_How to complete this task_:
Read through the lines below for the string "index" and copy each one that has it.

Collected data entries

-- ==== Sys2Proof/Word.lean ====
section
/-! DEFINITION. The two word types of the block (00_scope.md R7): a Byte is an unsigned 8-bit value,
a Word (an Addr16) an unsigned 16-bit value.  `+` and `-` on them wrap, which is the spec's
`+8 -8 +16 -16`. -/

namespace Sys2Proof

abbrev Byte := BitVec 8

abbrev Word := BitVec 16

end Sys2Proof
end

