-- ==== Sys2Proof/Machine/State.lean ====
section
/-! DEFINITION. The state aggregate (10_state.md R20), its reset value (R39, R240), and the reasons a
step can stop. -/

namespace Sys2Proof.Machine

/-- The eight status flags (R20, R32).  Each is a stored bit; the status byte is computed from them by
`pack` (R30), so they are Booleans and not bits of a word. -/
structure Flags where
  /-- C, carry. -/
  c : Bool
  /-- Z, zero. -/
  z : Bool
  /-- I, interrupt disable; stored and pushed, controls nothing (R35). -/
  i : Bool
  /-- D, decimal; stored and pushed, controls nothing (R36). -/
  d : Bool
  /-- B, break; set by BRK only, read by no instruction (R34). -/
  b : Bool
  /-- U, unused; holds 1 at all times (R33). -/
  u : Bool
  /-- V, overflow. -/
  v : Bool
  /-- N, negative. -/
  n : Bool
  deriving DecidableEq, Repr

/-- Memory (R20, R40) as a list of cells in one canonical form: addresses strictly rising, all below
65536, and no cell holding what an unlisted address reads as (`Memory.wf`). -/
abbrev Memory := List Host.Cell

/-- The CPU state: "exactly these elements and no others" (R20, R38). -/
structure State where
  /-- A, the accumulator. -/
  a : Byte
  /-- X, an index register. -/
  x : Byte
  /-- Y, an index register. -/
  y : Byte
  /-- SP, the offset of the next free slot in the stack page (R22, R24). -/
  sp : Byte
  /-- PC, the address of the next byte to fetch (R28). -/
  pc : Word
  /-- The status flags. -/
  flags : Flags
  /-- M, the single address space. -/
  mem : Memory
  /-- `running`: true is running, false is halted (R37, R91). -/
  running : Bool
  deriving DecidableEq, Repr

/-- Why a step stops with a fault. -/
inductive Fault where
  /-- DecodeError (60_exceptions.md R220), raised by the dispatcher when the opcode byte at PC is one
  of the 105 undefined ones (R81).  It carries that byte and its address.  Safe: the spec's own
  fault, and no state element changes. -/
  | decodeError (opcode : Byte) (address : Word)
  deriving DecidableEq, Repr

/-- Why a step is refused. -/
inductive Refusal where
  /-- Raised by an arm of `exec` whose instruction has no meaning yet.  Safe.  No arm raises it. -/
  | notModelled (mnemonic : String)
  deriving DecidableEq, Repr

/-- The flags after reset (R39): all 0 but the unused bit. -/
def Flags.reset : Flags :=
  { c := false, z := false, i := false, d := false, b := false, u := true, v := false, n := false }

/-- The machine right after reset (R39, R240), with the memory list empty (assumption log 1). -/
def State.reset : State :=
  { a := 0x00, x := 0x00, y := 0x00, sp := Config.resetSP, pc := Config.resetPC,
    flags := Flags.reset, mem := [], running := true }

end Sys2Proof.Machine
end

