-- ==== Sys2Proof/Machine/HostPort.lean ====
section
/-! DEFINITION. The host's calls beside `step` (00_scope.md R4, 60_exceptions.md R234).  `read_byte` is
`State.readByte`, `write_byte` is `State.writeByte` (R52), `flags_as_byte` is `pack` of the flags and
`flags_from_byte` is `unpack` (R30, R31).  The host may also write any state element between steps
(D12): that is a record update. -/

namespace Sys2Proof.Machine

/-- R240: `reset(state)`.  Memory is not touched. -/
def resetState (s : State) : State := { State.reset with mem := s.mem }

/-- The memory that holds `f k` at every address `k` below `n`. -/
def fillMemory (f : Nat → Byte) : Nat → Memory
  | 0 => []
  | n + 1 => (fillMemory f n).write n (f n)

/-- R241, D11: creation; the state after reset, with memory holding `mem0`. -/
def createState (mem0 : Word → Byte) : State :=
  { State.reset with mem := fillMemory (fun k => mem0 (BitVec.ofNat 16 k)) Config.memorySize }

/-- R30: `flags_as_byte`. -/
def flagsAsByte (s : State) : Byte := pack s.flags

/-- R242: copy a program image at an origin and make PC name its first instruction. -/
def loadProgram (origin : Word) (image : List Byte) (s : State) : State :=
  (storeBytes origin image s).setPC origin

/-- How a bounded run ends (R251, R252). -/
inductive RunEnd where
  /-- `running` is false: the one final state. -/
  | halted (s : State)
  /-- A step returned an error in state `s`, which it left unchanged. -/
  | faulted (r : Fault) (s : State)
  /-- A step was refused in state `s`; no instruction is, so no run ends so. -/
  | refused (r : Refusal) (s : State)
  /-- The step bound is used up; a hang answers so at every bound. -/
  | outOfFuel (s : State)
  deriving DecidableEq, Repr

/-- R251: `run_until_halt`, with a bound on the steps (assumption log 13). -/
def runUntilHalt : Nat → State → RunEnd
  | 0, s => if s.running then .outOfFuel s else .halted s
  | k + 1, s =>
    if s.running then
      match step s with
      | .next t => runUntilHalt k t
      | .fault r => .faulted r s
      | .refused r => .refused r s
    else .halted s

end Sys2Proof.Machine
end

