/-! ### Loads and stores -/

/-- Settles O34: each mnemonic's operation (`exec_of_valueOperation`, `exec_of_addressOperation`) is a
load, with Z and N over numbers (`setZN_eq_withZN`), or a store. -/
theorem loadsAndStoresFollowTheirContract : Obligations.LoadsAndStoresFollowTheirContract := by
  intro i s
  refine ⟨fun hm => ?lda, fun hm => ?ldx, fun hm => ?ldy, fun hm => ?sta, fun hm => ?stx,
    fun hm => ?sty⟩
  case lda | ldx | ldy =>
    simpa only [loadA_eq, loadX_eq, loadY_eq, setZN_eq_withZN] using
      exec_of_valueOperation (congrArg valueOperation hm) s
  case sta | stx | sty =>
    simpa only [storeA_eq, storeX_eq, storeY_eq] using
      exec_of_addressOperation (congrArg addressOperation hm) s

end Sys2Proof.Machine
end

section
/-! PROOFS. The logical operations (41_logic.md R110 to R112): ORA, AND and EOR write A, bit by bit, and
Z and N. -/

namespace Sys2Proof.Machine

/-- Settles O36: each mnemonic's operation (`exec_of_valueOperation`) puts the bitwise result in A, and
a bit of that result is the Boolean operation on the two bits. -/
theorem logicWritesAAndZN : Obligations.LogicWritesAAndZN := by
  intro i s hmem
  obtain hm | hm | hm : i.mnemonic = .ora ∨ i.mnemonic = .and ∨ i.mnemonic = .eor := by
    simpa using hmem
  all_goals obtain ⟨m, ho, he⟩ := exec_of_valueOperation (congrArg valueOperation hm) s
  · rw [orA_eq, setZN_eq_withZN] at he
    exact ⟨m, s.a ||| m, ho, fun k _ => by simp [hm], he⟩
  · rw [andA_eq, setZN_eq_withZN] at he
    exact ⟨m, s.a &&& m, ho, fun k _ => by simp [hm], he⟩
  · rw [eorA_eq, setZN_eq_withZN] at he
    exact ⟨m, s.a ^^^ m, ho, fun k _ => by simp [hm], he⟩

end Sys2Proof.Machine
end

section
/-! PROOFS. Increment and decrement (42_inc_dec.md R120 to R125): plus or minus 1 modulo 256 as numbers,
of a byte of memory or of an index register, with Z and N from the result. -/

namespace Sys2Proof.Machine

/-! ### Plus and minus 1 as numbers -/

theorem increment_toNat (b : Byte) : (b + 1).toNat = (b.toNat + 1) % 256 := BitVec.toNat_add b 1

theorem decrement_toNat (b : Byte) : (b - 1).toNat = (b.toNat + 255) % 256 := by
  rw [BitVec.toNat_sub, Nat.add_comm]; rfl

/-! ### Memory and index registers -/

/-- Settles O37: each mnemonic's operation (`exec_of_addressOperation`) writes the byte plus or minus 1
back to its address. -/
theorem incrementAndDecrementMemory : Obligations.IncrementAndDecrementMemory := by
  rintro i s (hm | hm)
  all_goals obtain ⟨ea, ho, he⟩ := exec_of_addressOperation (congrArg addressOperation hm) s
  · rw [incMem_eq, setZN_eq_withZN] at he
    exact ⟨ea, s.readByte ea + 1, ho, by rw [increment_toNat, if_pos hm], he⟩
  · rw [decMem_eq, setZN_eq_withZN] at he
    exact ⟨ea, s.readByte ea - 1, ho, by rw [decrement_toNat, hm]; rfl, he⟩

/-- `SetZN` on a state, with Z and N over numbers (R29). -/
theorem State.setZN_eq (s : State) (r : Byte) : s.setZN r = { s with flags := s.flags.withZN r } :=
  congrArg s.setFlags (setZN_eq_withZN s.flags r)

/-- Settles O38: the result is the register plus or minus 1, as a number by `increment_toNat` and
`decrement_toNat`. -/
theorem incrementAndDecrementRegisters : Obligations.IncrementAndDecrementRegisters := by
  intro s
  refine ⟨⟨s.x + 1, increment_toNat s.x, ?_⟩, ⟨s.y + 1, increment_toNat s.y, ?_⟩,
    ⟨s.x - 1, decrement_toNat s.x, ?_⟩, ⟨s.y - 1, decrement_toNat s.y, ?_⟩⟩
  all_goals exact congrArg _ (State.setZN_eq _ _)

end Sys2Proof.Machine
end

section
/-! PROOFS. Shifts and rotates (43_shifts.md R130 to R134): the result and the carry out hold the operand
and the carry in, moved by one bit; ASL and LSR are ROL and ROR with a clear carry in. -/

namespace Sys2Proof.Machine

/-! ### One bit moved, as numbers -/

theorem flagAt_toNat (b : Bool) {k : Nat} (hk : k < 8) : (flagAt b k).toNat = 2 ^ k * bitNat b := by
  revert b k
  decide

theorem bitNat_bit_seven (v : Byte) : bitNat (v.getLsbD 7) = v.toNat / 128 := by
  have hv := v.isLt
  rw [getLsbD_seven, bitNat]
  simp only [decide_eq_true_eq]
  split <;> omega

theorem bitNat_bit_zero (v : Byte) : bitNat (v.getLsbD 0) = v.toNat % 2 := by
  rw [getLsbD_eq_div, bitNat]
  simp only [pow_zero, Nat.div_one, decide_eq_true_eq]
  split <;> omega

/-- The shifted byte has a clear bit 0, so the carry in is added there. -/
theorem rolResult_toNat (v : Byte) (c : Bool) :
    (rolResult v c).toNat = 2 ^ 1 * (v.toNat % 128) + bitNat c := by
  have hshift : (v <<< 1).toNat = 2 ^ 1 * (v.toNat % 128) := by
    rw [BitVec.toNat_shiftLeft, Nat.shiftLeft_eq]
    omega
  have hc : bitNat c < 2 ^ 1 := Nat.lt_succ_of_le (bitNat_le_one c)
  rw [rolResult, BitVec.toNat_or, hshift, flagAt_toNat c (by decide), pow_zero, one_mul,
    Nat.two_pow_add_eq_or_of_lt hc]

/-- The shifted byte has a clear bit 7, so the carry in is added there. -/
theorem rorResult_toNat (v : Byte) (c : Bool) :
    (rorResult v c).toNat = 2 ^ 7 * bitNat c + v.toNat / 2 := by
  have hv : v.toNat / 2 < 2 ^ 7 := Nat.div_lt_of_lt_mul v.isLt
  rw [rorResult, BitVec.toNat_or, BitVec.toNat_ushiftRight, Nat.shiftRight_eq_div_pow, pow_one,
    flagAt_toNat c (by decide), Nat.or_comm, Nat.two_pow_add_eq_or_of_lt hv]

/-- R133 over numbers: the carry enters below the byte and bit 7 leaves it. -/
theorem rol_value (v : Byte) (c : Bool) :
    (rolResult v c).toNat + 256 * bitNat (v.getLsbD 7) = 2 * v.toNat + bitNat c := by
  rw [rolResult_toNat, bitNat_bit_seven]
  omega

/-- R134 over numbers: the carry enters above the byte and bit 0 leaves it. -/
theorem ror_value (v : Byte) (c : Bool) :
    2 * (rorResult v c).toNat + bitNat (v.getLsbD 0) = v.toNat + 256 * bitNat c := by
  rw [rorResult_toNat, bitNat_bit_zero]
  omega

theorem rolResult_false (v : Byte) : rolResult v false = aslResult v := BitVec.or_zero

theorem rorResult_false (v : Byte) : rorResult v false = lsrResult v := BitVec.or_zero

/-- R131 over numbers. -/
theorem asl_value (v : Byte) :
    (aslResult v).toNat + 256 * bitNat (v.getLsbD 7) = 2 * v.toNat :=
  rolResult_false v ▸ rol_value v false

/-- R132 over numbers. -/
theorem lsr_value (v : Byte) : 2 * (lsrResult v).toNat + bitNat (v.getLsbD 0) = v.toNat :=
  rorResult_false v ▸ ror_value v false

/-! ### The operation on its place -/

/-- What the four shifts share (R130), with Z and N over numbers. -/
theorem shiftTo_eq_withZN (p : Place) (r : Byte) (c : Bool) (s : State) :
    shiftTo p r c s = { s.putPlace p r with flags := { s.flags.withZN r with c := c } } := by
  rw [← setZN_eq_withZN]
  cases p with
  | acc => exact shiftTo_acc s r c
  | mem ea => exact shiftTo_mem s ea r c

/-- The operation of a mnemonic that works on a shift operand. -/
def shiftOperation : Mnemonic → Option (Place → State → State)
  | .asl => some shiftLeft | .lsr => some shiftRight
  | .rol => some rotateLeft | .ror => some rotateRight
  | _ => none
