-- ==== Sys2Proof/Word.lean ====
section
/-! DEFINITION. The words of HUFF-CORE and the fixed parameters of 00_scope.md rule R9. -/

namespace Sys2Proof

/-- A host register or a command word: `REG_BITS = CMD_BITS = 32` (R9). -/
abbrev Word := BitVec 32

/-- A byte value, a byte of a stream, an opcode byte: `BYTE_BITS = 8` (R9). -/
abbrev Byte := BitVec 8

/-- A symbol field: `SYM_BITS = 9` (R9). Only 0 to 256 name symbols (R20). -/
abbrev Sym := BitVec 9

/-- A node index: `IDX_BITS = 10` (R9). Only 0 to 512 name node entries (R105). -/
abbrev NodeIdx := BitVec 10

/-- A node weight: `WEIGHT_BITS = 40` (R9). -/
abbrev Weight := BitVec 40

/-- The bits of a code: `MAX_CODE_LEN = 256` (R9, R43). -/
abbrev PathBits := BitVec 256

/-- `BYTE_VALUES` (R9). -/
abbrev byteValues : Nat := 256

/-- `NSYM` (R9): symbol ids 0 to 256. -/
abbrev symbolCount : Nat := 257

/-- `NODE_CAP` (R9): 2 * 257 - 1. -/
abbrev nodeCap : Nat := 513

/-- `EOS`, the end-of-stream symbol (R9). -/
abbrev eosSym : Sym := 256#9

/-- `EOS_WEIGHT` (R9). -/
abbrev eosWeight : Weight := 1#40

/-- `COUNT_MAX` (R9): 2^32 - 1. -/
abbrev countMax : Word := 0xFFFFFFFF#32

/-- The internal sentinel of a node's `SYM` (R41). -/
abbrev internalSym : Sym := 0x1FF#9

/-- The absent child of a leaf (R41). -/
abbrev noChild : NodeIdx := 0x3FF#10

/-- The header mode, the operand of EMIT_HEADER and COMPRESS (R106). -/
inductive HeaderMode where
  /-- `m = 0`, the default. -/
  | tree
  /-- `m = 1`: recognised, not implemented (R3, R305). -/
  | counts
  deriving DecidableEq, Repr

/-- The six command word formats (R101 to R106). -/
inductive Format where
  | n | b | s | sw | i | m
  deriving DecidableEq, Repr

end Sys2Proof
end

_Completed task_:
  /-- X, an index register. -/
  /-- Y, an index register. -/
of a byte of memory or of an index register, with Z and N from the result. -/
/-! ### Memory and index registers -/
/-- A node index: `IDX_BITS = 10` (R9). Only 0 to 512 name node entries (R105). -/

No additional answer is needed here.